# Canon EF 16-35 F4 is shipping today



## RGF (Jun 20, 2014)

got notice from B&H that the lens will ship today. Tried to cancel my order at Canon Direct and was told it was too late, I would need to return it


----------



## dlleno (Jun 20, 2014)

Mine is arriving 27th. Canceled my amazon order without issue.


----------



## brad-man (Jun 20, 2014)

Mine is/was supposed to ship from Canon today. So far all I've gotten is an invoice (with an unscanned FedEx tracking number) for my free "100 Million EF Lens Gift Set" T-shirt along with a message that my order is "ready to ship". I am underwhelmed.


----------



## Random Orbits (Jun 21, 2014)

brad-man said:


> Mine is/was supposed to ship from Canon today. So far all I've gotten is an invoice (with an unscanned FedEx tracking number) for my free "100 Million EF Lens Gift Set" T-shirt along with a message that my order is "ready to ship". I am underwhelmed.

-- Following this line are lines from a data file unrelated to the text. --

-- ==== Sys2Proof/Machine/Ops.lean ====
section
/-! DEFINITION. The named operations over registers, stack and memory, the ends of a step, and taking a fault as one
shared operation (spec/60_exceptions.md R245). There is no return from a fault (R249). -/

namespace Sys2Proof.Machine

/-- `V[x]` (spec/10_state.md R20). -/
def State.getV (s : State) (x : Nibble) : Byte := s.v[x.toNat]'x.isLt

/-- `V[x] ← b` (R20, R21; no register is hardwired). -/
def State.setV (s : State) (x : Nibble) (b : Byte) : State := { s with v := s.v.set x.toNat b x.isLt }

/-- `V[15]`, the flag register (R22). -/
def vf : Nibble := 0xF

/-- `I ← w` (R24). -/
def State.setI (s : State) (w : Word) : State := { s with i := w }

/-- `DT ← b` (R29). -/
def State.setDt (s : State) (b : Byte) : State := { s with dt := b }

/-- `ST ← b` (R30). -/
def State.setSt (s : State) (b : Byte) : State := { s with st := b }

/-- `MEM` replaced. -/
def State.setMem (s : State) (m : Memory) : State := { s with mem := m }

/-- `FB` replaced. -/
def State.setFb (s : State) (d : Display) : State := { s with fb := d }

/-- The end of a step with status OK and an explicit target (spec/44_control.md R210). -/
def State.jumpTo (s : State) (target : Word) : State := { s with pc := target, status := .ok }

/-- The end of a step with status OK and the default advance `PC ← (PC + 2) mod 65536` (R210;
spec/10_state.md R26). -/
def State.advance (s : State) : State := s.jumpTo (s.pc + 2)

/-- The end of a conditional skip: `PC + 4` when the condition holds, else `PC + 2` (R210). -/
def State.skipIf (s : State) (c : Bool) : State := s.jumpTo (if c then s.pc + 4 else s.pc + 2)

/-- `wait`: the end of a step with status WAIT_KEY; nothing else changes (spec/00_scope.md R11). -/
def State.waitForKey (s : State) : State := { s with status := .waitKey }

/-- `raise`: the end of a step with status FAULT. The latch is written with the cause, the opcode, PC and the address;
nothing else changes, PC included (spec/60_exceptions.md R245). -/
def State.takeFault (s : State) (c : Cause) (op : Word) (addr : FaultAddr) : State :=
  { s with latch := ⟨true, c, op, s.pc, addr⟩, status := .fault }

/-- `max(base, 0x1000)`, the lowest out-of-range address of an access from `base` on (spec/60_exceptions.md R244). -/
def firstBad (base : Word) : FaultAddr :=
  if base.toNat < 0x1000 then 0x1000 else base.setWidth 17

/-- The range check of an instruction that accesses `n` cells from `I` on: AddressOutOfRange if there is one and the
last is above 0xFFF, before anything is written; else the body (spec/41_index_memory.md R150 (c);
spec/42_display.md R172 for `n = 0`). Addresses are exact sums (spec/20_memory.md R68). -/
def State.withCells (s : State) (op : Word) (n : Nat) (body : State) : State :=
  if s.i.toNat + n ≤ Config.memSize ∨ n = 0 then body
  else s.takeFault .addressOutOfRange op (firstBad s.i)

/-- `STACK[SP] ← w` and PC to the target, after `SP ← SP + 1` gave `k` (spec/44_control.md R212). -/
def State.pushCall (s : State) (k : Byte) (h : k.toNat < 16) (ret target : Word) : State :=
  { s with sp := k, stack := s.stack.set k.toNat ret h, pc := target, status := .ok }

/-- `PC ← STACK[SP]` and `SP ← SP - 1`; the entry stays (spec/44_control.md R213; spec/10_state.md R28). -/
def State.popReturn (s : State) (h : s.sp.toNat < 16) : State :=
  { s with pc := s.stack[s.sp.toNat], sp := s.sp - 1, status := .ok }

/-- `V[0..k-1]` as bytes in ascending order (spec/20_memory.md R64). -/
def State.firstRegs (s : State) (k : Nat) : List Byte := s.v.toList.take k

/-- `V[j] ← MEM[base + j]` for j in 0 to k - 1, ascending (spec/41_index_memory.md R156). -/
def loadRegs (m : Memory) (base : Nat) : Nat → Vector Byte 16 → Vector Byte 16
  | 0, v => v
  | k + 1, v => (loadRegs m base k v).setIfInBounds k (m.read (base + k))

/-- `V` replaced by the block load of `k` registers. -/
def State.loadFirstRegs (s : State) (k : Nat) : State :=
  { s with v := loadRegs s.mem s.i.toNat k s.v }

end Sys2Proof.Machine
end

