-- ==== Sys2Proof/Machine/Flags.lean ====
section
/-! DEFINITION. Every value VF receives, and the order of the two writes (spec/10_state.md R23; spec/40_alu.md R120,
R127 to R131). -/

namespace Sys2Proof.Machine

/-- A condition as VF holds it: 1 or 0. -/
def flagByte (c : Bool) : Byte := if c then 1 else 0

/-- The carry of the exact sum: 1 if it exceeds 255 (R127). -/
def carryFlag (a b : Byte) : Byte := flagByte (decide (a.toNat + b.toNat > 255))

/-- The strict comparison of SUB and SUBN: 1 if `a > b` (R128, R130). -/
def greaterFlag (a b : Byte) : Byte := flagByte (decide (a.toNat > b.toNat))

/-- The bit a right shift by one drops (R129). -/
def lowBitFlag (a : Byte) : Byte := flagByte (a.getLsbD 0)

/-- The bit a left shift by one drops (R131). -/
def highBitFlag (a : Byte) : Byte := flagByte (a.getLsbD 7)

/-- VF is written first and Vx second, so that with x = 15 the result stays (R120 (b)). -/
def State.setFlagged (s : State) (x : Nibble) (flag result : Byte) : State := (s.setV vf flag).setV x result

end Sys2Proof.Machine
end

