-- ==== Sys2Proof/Tests/Slice0.lean ====
section
/-! SUPPORT. The model's own tests, on the words and values of spec/95_test_vectors.md and of the rules named, and for
every statement with hypotheses a state and operands that meet them. -/

namespace Sys2Proof.Tests

open Sys2Proof.Machine
open Sys2Proof.Safety

/-! ## Well-formedness -/

/-- R95: the words of CLS and RET are no SYS. -/
theorem test_wf_refuses_sys_of_cls : (Instr.sys 0x0E0).wellFormed = false := by decide
theorem test_wf_refuses_sys_of_ret : (Instr.sys 0x0EE).wellFormed = false := by decide
theorem test_wf_accepts_sys : (Instr.sys 0x0E1).wellFormed = true := by decide

/-! ## Decoding: words written out from spec/30_encoding.md R93 and R98, bit by bit (opcode, fields) -/

theorem test_decode_cls : decodeWord 0b0000000011100000 = .ok .cls := by decide
theorem test_decode_ret : decodeWord 0b0000000011101110 = .ok .ret := by decide
theorem test_decode_sys : decodeWord 0b0000000011101111 = .ok (.sys 0x0EF) := by decide
theorem test_decode_jp : decodeWord 0b0001101010111100 = .ok (.jp 0xABC) := by decide
theorem test_decode_call : decodeWord 0b0010001000001010 = .ok (.call 0x20A) := by decide
theorem test_decode_seImm : decodeWord 0b0011000110000000 = .ok (.seImm 1 0x80) := by decide
theorem test_decode_sneImm : decodeWord 0b0100000100000110 = .ok (.sneImm 1 0x06) := by decide
theorem test_decode_seReg : decodeWord 0b0101000100100111 = .ok (.seReg 1 2 7) := by decide
theorem test_decode_ldImm : decodeWord 0b0110101000101100 = .ok (.ldImm 10 0x2C) := by decide
theorem test_decode_addImm : decodeWord 0b0111001100100000 = .ok (.addImm 3 0x20) := by decide
theorem test_decode_ldReg : decodeWord 0b1000000100100000 = .ok (.ldReg 1 2) := by decide
theorem test_decode_orReg : decodeWord 0b1000000100100001 = .ok (.orReg 1 2) := by decide
theorem test_decode_andReg : decodeWord 0b1000000100100010 = .ok (.andReg 1 2) := by decide
theorem test_decode_xorReg : decodeWord 0b1000000100100011 = .ok (.xorReg 1 2) := by decide
theorem test_decode_addReg : decodeWord 0b1000101010110100 = .ok (.addReg 10 11) := by decide
theorem test_decode_subReg : decodeWord 0b1000000100100101 = .ok (.subReg 1 2) := by decide
theorem test_decode_shr : decodeWord 0b1000010001010110 = .ok (.shr 4 5) := by decide
theorem test_decode_subnReg : decodeWord 0b1000000100100111 = .ok (.subnReg 1 2) := by decide
theorem test_decode_shl : decodeWord 0b1000101010111110 = .ok (.shl 10 11) := by decide
theorem test_decode_sneReg : decodeWord 0b1001000100101111 = .ok (.sneReg 1 2 15) := by decide
theorem test_decode_ldI : decodeWord 0b1010001011110000 = .ok (.ldI 0x2F0) := by decide
theorem test_decode_jpV0 : decodeWord 0b1011001100000000 = .ok (.jpV0 0x300) := by decide
theorem test_decode_rnd : decodeWord 0b1100010100001111 = .ok (.rnd 5 0x0F) := by decide
theorem test_decode_drw : decodeWord 0b1101000000010101 = .ok (.drw 0 1 5) := by decide
theorem test_decode_skp : decodeWord 0b1110000110011110 = .ok (.skp 1) := by decide
theorem test_decode_sknp : decodeWord 0b1110111110100001 = .ok (.sknp 15) := by decide
theorem test_decode_ldVxDt : decodeWord 0b1111001000000111 = .ok (.ldVxDt 2) := by decide
theorem test_decode_ldVxK : decodeWord 0b1111000100001010 = .ok (.ldVxK 1) := by decide
theorem test_decode_ldDtVx : decodeWord 0b1111000000010101 = .ok (.ldDtVx 0) := by decide
theorem test_decode_ldStVx : decodeWord 0b1111000000011000 = .ok (.ldStVx 0) := by decide
theorem test_decode_addI : decodeWord 0b1111001000011110 = .ok (.addI 2) := by decide
theorem test_decode_ldF : decodeWord 0b1111000000101001 = .ok (.ldF 0) := by decide
theorem test_decode_ldB : decodeWord 0b1111001100110011 = .ok (.ldB 3) := by decide
theorem test_decode_stRegs : decodeWord 0b1111001001010101 = .ok (.stRegs 2) := by decide
theorem test_decode_ldRegs : decodeWord 0b1111001001100101 = .ok (.ldRegs 2) := by decide

/-- T-DEC-5: the low nibbles 8 to D and F of the 8-group. -/
theorem test_decode_invalid_8_group :
    decodeWord 0x8AB8 = .error (.invalid8Group 0x8AB8) ∧ decodeWord 0x8ABD = .error (.invalid8Group 0x8ABD) ∧
    decodeWord 0x8ABF = .error (.invalid8Group 0x8ABF) := by decide

/-- T-DEC-10. -/
theorem test_decode_invalid_E_group :
    decodeWord 0xE09F = .error (.invalidEGroup 0xE09F) ∧ decodeWord 0xE19D = .error (.invalidEGroup 0xE19D) := by decide

/-- T-DEC-12. -/
theorem test_decode_invalid_F_group :
    decodeWord 0xF075 = .error (.invalidFGroup 0xF075) ∧ decodeWord 0xFFFF = .error (.invalidFGroup 0xFFFF) := by decide

/-- T-DEC-14: the byte at the lower address is the more significant one (R63). -/
theorem test_decode_bytes : decodeBytes [0x12, 0x34, 0x56] = .ok (.jp 0x234, [0x56]) := by decide
theorem test_decode_bytes_short : decodeBytes [0x12] = .error .tooShort := by decide
theorem test_encode_bytes : encodeBytes (.jp 0x234) = [0x12, 0x34] := by decide

/-! ## One step: a fetched word on a small state -/

/-- The state with the registers of the list set. -/
def withV (l : List (Nibble × Byte)) (s : State) : State := l.foldl (fun s p => s.setV p.1 p.2) s

/-- The state with bytes stored from `a` on. -/
def withBytes (a : Nat) (xs : List Byte) (s : State) : State := s.setMem (s.mem.writeBytes a xs)

/-- One step of CORE on the state with the opcode stored at PC; the state itself where CORE stops. -/
def after (w : Word) (s : State) : State :=
  match coreStep (s.placeOpcode w) with
  | .next t => t
  | _ => s

/-- T-ALU-1. -/
theorem test_ldImm : let t := after 0x6A2C .reset; t.getV 10 = 0x2C ∧ t.pc = 0x202 := by decide
/-- T-ALU-2: wraps, VF untouched. -/
theorem test_addImm : let t := after 0x7320 (withV [(3, 0xF0), (15, 1)] .reset)
    t.getV 3 = 0x10 ∧ t.getV 15 = 1 := by decide
/-- T-ALU-3: VF as plain destination. -/
theorem test_addImm_vf : (after 0x7FFF (withV [(15, 1)] .reset)).getV 15 = 0 := by decide
/-- T-ALU-4. -/
theorem test_ldReg : (after 0x8120 (withV [(2, 0x7B)] .reset)).getV 1 = 0x7B := by decide
/-- T-ALU-5. -/
theorem test_orReg : let t := after 0x8011 (withV [(0, 0x0F), (1, 0xF0), (15, 1)] .reset)
    t.getV 0 = 0xFF ∧ t.getV 15 = 1 := by decide
/-- T-ALU-6. -/
theorem test_andReg : (after 0x8012 (withV [(0, 0x3C), (1, 0x0F)] .reset)).getV 0 = 0x0C := by decide
/-- T-ALU-7. -/
theorem test_xorReg : (after 0x8013 (withV [(0, 0xFF), (1, 0x0F)] .reset)).getV 0 = 0xF0 := by decide
/-- T-ALU-9 (S1). -/
theorem test_addReg : let t := after 0x8124 (withV [(1, 250), (2, 10)] .reset); t.getV 1 = 4 ∧ t.getV 15 = 1 := by decide
/-- T-ALU-13: with x = 15 the result stays, not the carry. -/
theorem test_addReg_vf : (after 0x8F14 (withV [(15, 0xF0), (1, 0x20)] .reset)).getV 15 = 0x10 := by decide
/-- T-ALU-15 (S2). -/
theorem test_subReg : let t := after 0x8125 (withV [(1, 5), (2, 10), (15, 1)] .reset)
    t.getV 1 = 251 ∧ t.getV 15 = 0 := by decide
/-- T-ALU-17: equal operands give 0, the comparison is strict. -/
theorem test_subReg_equal : let t := after 0x8125 (withV [(1, 7), (2, 7), (15, 1)] .reset)
    t.getV 1 = 0 ∧ t.getV 15 = 0 := by decide
/-- T-ALU-20: y is ignored. -/
theorem test_shr : let t := after 0x8456 (withV [(4, 0x80), (5, 0xFF), (15, 1)] .reset)
    t.getV 4 = 0x40 ∧ t.getV 5 = 0xFF ∧ t.getV 15 = 0 := by decide
/-- T-ALU-21. -/
theorem test_shr_vf : (after 0x8F06 (withV [(15, 0x05)] .reset)).getV 15 = 0x02 := by decide
/-- T-ALU-22, T-ALU-23. -/
theorem test_subnReg : let t := after 0x8127 (withV [(1, 5), (2, 10)] .reset); t.getV 1 = 5 ∧ t.getV 15 = 1 := by decide
theorem test_subnReg_less : let t := after 0x8127 (withV [(1, 10), (2, 5), (15, 1)] .reset)
    t.getV 1 = 0xFB ∧ t.getV 15 = 0 := by decide
/-- T-ALU-25. -/
theorem test_shl : let t := after 0x840E (withV [(4, 0x81)] .reset); t.getV 4 = 0x02 ∧ t.getV 15 = 1 := by decide
/-- T-ALU-28. -/
theorem test_rnd : (after 0xC50F (State.reset.driveRnd 0xB7)).getV 5 = 0x07 := by decide

/-- T-MEM-1. -/
theorem test_ldI : (after 0xA2F0 .reset).i = 0x2F0 := by decide
/-- T-MEM-3: wraps at 65536, VF untouched. -/
theorem test_addI : let t := after 0xF21E (withV [(2, 1), (15, 7)] (State.reset.setI 0xFFFF))
    t.i = 0 ∧ t.getV 15 = 7 := by decide
/-- T-MEM-6: the whole of Vx counts. -/
theorem test_ldF : (after 0xF029 (withV [(0, 0xFF)] .reset)).i = 0x4FB := by decide
/-- T-MEM-7. -/
theorem test_ldB : let t := after 0xF333 (withV [(3, 0xEA)] (State.reset.setI 0x300))
    t.mem = [(0x200, 0xF3), (0x201, 0x33), (0x300, 2), (0x301, 3), (0x302, 4)] ∧ t.i = 0x300 := by decide
/-- T-MEM-10. -/
theorem test_ldB_fault : let t := after 0xF333 (withV [(3, 0xFF)] (State.reset.setI 0xFFE))
    t.latch = ⟨true, .addressOutOfRange, 0xF333, 0x200, 0x1000⟩ ∧ t.mem.read 0xFFE = 0 := by decide
/-- T-MEM-11. -/
theorem test_stRegs : let t := after 0xF255 (withV [(0, 0x11), (1, 0x22), (2, 0x33), (3, 0x44)] (State.reset.setI 0x400))
    t.mem.read 0x402 = 0x33 ∧ t.mem.read 0x403 = 0 ∧ t.i = 0x400 := by decide
/-- T-MEM-14. -/
theorem test_stRegs_fault : (after 0xF055 (State.reset.setI 0x1234)).latch
    = ⟨true, .addressOutOfRange, 0xF055, 0x200, 0x1234⟩ := by decide
/-- T-MEM-15. -/
theorem test_ldRegs : let t := after 0xF265 (withV [(3, 0x99)] (withBytes 0x300 [2, 3, 4, 5] (State.reset.setI 0x300)))
    t.getV 0 = 2 ∧ t.getV 2 = 4 ∧ t.getV 3 = 0x99 ∧ t.i = 0x300 := by decide
/-- T-MEM-17: no wrap to address 0. -/
theorem test_ldRegs_fault : (after 0xF165 (State.reset.setI 0xFFFF)).latch
    = ⟨true, .addressOutOfRange, 0xF165, 0x200, 0xFFFF⟩ := by decide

Patience. For some reason Canon is shipping the gift set and lens separately. I got the shipping number for the lens a few hours after the gift set.


----------



## brad-man (Jun 21, 2014)

Random Orbits said:


> brad-man said:
> 
> 
> > Mine is/was supposed to ship from Canon today. So far all I've gotten is an invoice (with an unscanned FedEx tracking number) for my free "100 Million EF Lens Gift Set" T-shirt along with a message that my order is "ready to ship". I am underwhelmed.
> ...



Patience ;D ;D ;D

Are you kidding? I've been waiting for a sharp ultrawide zoom from Canon for years! I'm afraid I won't rest easy until the package has been scanned so I know it"s really been shipped, and not just sitting on the loading dock. I also got the tracking # for the lens a few hours later.


----------



## Photo Geek (Jun 24, 2014)

I ordered mine form The Imaging World in NY yesterday, and got my lens today. (Canceled my amazon pre-order)


----------



## dlleno (Jun 24, 2014)

Photo Geek said:


> I ordered mine form The Imaging World in NY yesterday, and got my lens today. (Canceled my amazon pre-order)



Funny. Amazon must be low on the totem pole, as I had to cancel my pre-order with them as well. I got an "error" from UPS that delayed my shipment until next week but that was not B&Hs fault.


----------